/-! ### Resets -/

/-- POWER_ON sets every block to its power-on value and begins the clear of frame 0 (R24, R44, R69, R93, R114, R126,
R177, R179). The undefined data take the next index of free values (the model's own, log 2). -/
def Obligations.PowerOnSetsPart : Prop :=
  ∀ (s : State) (p0 p1 : LinkPins),
    exec (.powerOn p0 p1) s = .next
      { resetLow := false
        memory := { cells := [], damage := [],
                    undefinedSince := (Vector.replicate 4096 (some s.freeIndex)).set 0 none }
        arbiter := { current := some (.clear 0), waiting := [], lastServed := .clearer }
        frames := Vector.replicate 4096
          { state := .clearing, tally := 0, poisoned := false, retirePending := false, moving := false,
            lastError := none }
        clearQueue := List.finRange 4096
        freeQueue := []
        supply := .normal
        lowMark := 64
        waiters := []
        spaces := Vector.replicate 16 none
        jobs := []
        scrub := { cursor := 0, interval := 10, walkTimer := .running, threshold := 4, passCount := 0, retired := [],
                   discretionary := 0, engine := .idle, checkQueue := [], retireWait := [] }
        link0 := resetLink p0.rate (resetReceiver p0.rxdLow)
        link1 := resetLink p1.rate (resetReceiver p1.rxdLow)
        freeIndex := s.freeIndex + 1
        pending := s.pending }

/-- RESET_N resets the part but for the RETIRED frames, their bytes, the retired list, the discretionary count and the
bit rates, and begins the clear of the first frame that is not RETIRED (R11, R24, R44, R69, R93, R103, R104, R114,
R115, R126). -/
def Obligations.ResetNKeepsRetired : Prop :=
  ∀ s : State, ∃ t, exec .resetN s = .next t ∧ t.resetLow = true ∧
    (∀ f, t.frame f =
      if (s.frame f).state = .retired then { s.frame f with retirePending := false, moving := false }
      else { state := .clearing, tally := 0, poisoned := false, retirePending := false, moving := false,
             lastError := none }) ∧
    (∀ f o, (s.frame f).state = .retired → o < 512 → t.memory.readByte f o = s.memory.readByte f o) ∧
    (∀ f w, (s.frame f).state = .retired → t.memory.damageOf f w = s.memory.damageOf f w) ∧
    t.clearQueue = ((List.finRange 4096).filter fun f => (s.frame f).state ≠ .retired) ∧
    t.arbiter.waiting = [] ∧
    (match t.clearQueue with
      | [] => t.arbiter.current = none ∧ t.arbiter.lastServed = .scrubber
      | f :: _ => t.arbiter.current = some (.clear f) ∧ t.arbiter.lastServed = .clearer) ∧
    t.freeQueue = [] ∧ t.supply = .normal ∧ t.lowMark = 64 ∧ t.waiters = [] ∧ (∀ sp, t.space sp = none) ∧
    t.jobs = [] ∧
    t.scrub = { cursor := 0, interval := 10, walkTimer := .running, threshold := 4, passCount := 0,
                retired := s.scrub.retired, discretionary := s.scrub.discretionary, engine := .idle,
                checkQueue := [], retireWait := [] } ∧
    ∀ i, t.link i = resetLink (s.link i).rate (resetReceiver false)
--------------------
Your task is to gather all lines from the entries above that hold the word "arbiter".

RESULT FOR THIS TASK —
        arbiter := { current := some (.clear 0), waiting := [], lastServed := .clearer }
    t.arbiter.waiting = [] ∧
      | [] => t.arbiter.current = none ∧ t.arbiter.lastServed = .scrubber
      | f :: _ => t.arbiter.current = some (.clear f) ∧ t.arbiter.lastServed = .clearer) ∧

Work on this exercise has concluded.